## DIRECTIONS
In the records below, find the line containing "(nextOf (step (State.reset.withFetchWord 8" and the line containing "some (.of .triangles, [], 0, 0)"; please repeat exactly the lines from one to the other, both included, and nothing more.

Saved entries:
--- START ---
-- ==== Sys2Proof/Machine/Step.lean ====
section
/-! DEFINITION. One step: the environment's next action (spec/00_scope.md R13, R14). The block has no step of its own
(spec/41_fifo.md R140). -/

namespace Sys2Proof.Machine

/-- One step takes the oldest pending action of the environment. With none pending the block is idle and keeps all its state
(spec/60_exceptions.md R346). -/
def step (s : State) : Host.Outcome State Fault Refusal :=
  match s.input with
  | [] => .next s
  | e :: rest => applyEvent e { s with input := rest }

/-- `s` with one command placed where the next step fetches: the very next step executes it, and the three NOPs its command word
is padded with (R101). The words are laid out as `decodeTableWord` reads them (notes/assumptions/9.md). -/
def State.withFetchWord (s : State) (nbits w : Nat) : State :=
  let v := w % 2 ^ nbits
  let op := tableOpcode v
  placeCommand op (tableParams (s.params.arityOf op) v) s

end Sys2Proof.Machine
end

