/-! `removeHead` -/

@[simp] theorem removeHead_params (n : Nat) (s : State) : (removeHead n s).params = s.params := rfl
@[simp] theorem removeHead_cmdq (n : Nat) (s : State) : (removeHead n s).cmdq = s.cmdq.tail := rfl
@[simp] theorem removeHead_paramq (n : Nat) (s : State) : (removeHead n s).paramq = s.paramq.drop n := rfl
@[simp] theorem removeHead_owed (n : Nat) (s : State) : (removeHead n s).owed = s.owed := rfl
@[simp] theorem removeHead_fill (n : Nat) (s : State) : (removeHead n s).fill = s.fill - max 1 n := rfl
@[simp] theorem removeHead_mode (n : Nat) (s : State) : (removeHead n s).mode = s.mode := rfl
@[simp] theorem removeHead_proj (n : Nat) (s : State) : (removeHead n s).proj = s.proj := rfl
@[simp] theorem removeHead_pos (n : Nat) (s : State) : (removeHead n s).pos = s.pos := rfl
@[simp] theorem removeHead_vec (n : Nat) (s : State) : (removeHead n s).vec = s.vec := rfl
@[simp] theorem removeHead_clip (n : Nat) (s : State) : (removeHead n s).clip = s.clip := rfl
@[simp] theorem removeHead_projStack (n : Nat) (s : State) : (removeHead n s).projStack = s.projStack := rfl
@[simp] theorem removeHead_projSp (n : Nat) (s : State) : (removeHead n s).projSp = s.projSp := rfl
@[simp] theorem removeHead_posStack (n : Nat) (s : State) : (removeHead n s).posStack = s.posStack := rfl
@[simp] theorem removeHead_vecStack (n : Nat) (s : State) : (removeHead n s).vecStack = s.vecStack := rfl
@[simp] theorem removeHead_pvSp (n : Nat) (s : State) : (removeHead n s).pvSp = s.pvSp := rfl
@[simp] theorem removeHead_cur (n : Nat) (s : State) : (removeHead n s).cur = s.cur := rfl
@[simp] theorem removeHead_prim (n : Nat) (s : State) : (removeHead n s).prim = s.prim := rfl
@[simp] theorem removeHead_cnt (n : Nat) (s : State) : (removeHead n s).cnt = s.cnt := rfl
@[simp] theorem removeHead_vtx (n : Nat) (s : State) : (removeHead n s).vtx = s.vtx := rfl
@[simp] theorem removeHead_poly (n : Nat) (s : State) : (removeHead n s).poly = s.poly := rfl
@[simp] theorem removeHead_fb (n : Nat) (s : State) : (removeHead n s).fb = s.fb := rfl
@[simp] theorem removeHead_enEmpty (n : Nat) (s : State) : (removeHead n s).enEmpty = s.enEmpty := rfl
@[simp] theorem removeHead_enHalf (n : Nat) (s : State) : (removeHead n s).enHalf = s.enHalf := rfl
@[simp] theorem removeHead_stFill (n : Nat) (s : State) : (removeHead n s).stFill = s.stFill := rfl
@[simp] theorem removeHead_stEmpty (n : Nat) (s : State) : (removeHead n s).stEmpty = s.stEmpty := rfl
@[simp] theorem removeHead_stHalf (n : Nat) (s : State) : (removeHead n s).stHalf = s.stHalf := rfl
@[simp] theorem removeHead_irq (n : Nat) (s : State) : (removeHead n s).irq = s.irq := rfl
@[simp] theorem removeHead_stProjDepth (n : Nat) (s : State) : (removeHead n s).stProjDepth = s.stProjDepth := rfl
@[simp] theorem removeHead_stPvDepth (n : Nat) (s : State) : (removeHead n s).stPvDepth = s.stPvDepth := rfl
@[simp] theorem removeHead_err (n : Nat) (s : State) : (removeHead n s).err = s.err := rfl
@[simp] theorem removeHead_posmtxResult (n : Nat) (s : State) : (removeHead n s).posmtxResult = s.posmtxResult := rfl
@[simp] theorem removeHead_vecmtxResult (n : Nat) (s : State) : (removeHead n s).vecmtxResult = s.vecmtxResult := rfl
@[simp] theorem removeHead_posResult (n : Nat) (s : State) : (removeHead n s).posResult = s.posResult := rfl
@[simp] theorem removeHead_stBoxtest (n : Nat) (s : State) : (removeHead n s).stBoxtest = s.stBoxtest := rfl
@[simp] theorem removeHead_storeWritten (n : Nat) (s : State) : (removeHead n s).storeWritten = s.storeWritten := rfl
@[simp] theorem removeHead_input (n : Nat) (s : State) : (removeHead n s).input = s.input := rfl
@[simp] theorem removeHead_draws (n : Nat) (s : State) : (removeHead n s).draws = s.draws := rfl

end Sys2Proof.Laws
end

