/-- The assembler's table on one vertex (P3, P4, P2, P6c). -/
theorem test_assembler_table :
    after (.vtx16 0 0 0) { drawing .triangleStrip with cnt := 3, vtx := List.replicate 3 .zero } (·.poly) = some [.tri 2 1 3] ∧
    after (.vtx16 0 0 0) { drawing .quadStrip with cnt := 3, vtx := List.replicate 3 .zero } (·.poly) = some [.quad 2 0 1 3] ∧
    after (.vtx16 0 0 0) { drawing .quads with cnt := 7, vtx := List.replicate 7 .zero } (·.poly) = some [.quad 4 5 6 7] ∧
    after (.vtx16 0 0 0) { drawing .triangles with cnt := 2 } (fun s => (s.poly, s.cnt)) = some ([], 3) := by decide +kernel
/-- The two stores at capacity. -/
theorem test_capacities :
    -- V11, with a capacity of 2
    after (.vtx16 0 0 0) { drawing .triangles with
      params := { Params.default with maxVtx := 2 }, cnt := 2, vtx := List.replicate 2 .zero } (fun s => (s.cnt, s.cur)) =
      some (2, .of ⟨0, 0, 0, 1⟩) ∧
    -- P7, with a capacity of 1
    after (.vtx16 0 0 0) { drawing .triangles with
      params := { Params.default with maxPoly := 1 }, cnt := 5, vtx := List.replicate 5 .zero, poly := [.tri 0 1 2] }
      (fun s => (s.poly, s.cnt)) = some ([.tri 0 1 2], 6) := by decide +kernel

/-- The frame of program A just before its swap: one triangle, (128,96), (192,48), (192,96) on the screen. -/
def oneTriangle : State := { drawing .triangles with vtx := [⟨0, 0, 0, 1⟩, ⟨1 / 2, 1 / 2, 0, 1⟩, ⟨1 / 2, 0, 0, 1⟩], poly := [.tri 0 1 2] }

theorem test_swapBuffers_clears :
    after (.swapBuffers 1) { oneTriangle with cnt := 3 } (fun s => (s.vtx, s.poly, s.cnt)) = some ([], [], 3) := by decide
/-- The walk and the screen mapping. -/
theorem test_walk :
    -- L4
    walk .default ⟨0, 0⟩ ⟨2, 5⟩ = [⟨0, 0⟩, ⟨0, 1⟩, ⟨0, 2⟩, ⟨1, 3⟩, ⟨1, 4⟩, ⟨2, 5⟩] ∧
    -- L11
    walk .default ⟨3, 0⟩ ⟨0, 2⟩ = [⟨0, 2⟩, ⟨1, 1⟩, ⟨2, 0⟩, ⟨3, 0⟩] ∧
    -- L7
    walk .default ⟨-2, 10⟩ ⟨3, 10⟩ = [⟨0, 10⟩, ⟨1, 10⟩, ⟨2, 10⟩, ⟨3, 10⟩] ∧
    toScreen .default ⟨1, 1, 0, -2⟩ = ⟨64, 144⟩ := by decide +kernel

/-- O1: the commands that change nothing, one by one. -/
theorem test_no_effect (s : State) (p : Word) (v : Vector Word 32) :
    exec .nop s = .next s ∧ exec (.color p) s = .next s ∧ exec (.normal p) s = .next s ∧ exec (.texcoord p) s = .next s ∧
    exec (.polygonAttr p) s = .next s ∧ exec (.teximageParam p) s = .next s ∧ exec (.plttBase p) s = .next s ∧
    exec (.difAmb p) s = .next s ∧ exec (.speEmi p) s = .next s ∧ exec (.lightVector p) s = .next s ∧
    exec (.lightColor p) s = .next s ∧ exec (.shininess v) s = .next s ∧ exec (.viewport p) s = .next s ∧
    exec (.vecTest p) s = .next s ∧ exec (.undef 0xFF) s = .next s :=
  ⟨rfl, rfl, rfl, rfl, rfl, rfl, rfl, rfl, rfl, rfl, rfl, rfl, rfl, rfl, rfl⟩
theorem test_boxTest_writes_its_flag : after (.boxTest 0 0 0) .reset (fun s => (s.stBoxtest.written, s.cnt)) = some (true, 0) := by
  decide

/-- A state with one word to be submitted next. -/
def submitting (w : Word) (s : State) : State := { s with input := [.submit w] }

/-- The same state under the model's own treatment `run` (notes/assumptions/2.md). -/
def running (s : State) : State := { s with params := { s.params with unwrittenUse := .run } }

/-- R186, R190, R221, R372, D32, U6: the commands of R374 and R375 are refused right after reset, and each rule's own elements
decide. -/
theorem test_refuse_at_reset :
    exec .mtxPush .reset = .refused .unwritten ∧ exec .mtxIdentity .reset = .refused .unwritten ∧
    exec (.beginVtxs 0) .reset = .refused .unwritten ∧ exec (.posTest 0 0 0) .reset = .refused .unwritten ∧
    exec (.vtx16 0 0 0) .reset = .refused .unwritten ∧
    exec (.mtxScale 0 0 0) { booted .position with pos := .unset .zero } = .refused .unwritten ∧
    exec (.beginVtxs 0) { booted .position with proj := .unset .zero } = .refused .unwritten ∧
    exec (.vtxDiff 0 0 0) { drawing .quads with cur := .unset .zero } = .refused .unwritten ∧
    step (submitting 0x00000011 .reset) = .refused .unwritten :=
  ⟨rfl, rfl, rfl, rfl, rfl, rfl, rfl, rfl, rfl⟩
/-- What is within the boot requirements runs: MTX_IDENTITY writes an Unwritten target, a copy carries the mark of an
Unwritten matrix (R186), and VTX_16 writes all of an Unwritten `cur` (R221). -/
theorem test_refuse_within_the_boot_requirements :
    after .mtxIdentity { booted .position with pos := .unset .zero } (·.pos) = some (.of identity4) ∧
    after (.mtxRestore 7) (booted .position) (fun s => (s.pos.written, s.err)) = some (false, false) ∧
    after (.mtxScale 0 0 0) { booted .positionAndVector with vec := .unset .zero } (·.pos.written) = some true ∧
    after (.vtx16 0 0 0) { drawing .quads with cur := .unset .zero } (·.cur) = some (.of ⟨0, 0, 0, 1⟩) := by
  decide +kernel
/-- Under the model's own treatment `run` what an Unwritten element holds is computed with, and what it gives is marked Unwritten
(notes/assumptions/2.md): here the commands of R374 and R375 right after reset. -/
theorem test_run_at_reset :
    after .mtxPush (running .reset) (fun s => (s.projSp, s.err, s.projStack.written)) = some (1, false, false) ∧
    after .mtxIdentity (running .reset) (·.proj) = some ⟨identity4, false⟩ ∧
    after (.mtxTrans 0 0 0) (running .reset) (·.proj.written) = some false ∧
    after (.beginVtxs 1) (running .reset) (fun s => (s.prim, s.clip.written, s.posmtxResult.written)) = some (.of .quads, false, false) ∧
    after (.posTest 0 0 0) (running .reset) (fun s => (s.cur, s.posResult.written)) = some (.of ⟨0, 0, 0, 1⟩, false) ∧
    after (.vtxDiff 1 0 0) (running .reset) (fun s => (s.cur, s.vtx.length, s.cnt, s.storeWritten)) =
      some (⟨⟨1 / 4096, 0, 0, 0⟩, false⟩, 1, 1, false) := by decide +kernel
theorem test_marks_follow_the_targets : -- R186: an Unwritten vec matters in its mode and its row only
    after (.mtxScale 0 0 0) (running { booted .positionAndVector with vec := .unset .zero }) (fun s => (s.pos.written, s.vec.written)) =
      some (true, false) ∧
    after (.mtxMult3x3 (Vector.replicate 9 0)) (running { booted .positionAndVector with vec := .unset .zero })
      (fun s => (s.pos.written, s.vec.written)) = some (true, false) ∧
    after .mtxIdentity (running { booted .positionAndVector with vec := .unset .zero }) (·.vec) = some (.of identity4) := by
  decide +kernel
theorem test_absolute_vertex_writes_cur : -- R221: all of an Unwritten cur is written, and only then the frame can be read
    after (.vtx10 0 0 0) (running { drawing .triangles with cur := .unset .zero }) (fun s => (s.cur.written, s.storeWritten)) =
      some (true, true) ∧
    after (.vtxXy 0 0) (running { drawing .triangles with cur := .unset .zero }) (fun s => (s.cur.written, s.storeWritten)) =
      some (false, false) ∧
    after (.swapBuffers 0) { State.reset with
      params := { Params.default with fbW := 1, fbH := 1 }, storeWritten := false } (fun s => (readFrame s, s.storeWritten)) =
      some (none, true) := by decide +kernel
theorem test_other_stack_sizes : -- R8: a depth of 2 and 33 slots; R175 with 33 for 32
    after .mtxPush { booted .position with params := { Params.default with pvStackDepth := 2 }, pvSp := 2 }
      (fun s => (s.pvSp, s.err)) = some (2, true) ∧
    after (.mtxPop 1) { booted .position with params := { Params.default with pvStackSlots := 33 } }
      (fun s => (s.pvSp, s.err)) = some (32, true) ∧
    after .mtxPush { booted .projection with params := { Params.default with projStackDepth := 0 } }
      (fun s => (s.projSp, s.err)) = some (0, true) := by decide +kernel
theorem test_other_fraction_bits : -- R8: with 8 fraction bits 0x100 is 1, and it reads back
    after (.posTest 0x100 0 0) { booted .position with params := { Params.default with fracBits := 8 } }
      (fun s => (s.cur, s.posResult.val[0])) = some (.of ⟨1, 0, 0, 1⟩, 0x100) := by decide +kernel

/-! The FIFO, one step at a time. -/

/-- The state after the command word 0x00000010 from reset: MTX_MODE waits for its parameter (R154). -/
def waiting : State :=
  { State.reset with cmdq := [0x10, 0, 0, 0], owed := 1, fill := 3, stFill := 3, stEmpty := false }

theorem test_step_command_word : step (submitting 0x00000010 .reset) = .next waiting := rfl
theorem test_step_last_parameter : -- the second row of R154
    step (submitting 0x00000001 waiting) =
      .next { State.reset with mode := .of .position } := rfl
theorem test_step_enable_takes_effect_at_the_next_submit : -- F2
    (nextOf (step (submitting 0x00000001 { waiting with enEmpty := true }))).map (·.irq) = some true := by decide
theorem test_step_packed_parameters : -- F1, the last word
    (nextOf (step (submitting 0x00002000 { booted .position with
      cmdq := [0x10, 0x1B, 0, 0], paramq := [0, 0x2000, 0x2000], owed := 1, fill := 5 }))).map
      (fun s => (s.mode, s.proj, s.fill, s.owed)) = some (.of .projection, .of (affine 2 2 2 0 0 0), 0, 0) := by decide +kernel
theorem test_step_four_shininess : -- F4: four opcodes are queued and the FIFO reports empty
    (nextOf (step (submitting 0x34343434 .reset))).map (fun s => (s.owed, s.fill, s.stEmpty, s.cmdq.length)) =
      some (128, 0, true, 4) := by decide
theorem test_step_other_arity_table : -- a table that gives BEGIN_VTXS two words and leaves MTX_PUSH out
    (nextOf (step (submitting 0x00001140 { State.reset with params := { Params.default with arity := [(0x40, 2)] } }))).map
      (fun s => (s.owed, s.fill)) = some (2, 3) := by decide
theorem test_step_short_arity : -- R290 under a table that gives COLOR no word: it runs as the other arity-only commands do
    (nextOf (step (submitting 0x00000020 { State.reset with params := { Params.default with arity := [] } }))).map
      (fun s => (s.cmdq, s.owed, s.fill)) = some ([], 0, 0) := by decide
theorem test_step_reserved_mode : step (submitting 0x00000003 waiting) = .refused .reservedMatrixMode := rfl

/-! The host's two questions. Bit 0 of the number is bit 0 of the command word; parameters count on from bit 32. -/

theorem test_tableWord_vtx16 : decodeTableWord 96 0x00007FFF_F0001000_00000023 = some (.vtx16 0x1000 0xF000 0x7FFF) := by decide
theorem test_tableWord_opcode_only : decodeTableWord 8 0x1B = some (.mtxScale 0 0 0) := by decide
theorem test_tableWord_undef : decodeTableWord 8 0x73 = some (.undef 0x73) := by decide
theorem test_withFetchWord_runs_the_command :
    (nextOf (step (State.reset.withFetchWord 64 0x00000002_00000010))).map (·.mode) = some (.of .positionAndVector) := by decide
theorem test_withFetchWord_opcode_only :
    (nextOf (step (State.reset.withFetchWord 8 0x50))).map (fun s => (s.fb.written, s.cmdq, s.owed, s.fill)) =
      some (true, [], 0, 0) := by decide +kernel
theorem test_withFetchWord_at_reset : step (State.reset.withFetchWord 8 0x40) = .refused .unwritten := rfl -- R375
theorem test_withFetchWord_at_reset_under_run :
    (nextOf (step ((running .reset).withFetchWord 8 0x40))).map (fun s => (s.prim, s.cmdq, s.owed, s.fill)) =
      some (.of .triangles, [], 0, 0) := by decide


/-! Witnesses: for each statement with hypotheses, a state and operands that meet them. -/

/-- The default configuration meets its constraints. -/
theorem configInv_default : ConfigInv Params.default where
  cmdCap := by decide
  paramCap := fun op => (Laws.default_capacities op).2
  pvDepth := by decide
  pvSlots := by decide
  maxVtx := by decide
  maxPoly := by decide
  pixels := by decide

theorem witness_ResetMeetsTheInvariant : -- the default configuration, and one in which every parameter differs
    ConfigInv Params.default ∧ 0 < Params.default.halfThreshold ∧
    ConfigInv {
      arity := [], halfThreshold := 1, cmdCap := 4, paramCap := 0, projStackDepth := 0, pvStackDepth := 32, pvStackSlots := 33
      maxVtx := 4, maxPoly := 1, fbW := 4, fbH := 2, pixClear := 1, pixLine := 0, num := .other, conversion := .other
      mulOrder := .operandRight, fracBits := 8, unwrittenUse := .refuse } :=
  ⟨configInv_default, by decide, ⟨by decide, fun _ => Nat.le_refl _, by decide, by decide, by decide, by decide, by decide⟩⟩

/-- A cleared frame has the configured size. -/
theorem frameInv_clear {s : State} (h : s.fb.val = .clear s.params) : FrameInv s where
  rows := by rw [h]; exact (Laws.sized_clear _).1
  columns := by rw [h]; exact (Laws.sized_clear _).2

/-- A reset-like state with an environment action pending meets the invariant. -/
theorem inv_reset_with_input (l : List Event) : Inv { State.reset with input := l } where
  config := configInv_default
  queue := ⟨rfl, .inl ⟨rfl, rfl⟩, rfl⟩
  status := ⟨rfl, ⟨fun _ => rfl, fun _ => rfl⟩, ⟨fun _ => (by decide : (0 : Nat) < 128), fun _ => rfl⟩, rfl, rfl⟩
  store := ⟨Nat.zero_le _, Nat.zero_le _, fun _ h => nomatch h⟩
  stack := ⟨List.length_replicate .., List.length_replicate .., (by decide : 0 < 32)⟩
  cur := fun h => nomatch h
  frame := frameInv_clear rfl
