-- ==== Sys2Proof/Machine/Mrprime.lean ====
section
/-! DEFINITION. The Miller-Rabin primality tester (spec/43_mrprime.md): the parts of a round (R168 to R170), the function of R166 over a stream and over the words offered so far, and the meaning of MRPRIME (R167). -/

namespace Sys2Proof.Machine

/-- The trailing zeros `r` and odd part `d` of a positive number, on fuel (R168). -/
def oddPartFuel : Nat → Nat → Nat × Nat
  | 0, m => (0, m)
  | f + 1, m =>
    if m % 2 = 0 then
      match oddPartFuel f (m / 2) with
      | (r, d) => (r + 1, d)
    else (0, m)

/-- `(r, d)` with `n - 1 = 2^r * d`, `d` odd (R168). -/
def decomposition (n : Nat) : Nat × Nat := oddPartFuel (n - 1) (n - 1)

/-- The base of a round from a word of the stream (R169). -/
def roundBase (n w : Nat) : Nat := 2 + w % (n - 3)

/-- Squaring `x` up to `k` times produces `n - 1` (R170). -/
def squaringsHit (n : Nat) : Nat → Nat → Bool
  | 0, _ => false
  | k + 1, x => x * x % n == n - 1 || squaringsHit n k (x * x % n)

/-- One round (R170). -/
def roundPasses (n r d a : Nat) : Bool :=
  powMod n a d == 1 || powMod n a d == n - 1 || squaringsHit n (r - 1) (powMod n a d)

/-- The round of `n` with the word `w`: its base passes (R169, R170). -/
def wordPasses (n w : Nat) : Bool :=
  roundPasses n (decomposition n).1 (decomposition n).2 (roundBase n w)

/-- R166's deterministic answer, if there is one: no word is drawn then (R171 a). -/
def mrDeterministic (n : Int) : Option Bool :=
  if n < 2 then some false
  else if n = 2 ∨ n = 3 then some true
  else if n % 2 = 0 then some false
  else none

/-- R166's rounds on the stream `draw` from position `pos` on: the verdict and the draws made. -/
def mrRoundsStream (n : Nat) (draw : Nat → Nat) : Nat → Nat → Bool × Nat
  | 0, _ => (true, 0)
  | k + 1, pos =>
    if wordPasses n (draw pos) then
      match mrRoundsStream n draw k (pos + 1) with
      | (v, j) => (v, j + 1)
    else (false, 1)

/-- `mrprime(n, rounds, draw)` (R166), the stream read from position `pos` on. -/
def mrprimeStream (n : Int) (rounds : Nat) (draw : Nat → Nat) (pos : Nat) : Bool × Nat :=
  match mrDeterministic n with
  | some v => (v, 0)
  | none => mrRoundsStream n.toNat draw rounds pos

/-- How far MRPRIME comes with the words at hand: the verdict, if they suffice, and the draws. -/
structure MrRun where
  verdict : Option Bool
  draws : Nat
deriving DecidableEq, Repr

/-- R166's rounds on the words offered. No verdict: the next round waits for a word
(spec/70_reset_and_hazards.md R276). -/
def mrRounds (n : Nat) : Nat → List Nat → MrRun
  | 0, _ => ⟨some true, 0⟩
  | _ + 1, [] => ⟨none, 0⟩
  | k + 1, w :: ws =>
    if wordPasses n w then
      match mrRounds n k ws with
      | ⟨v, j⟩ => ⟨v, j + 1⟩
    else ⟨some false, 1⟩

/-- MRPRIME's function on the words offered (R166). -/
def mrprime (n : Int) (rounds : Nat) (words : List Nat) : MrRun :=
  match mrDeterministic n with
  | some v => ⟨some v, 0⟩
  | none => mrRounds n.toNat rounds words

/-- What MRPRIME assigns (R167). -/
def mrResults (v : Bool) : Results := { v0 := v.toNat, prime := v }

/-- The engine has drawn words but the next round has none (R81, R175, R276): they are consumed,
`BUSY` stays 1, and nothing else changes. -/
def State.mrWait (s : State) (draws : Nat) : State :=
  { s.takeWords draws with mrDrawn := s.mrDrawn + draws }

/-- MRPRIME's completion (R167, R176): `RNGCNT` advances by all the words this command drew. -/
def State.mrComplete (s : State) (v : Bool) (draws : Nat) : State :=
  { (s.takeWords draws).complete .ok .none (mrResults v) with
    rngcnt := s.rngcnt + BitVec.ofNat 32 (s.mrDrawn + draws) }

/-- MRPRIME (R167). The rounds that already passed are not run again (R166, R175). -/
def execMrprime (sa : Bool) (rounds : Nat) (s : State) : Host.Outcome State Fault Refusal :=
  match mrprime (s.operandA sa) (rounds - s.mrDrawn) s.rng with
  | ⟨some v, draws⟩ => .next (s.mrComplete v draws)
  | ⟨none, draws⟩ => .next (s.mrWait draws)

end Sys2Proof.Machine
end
--- END ---
## REPLY TO THE EXERCISE
    (nextOf (step (State.reset.withFetchWord 8 0x50))).map (fun s => (s.fb.written, s.cmdq, s.owed, s.fill)) =
      some (true, [], 0, 0) := by decide +kernel
theorem test_withFetchWord_at_reset : step (State.reset.withFetchWord 8 0x40) = .refused .unwritten := rfl -- R375
theorem test_withFetchWord_at_reset_under_run :
    (nextOf (step ((running .reset).withFetchWord 8 0x40))).map (fun s => (s.prim, s.cmdq, s.owed, s.fill)) =
      some (.of .triangles, [], 0, 0) := by decide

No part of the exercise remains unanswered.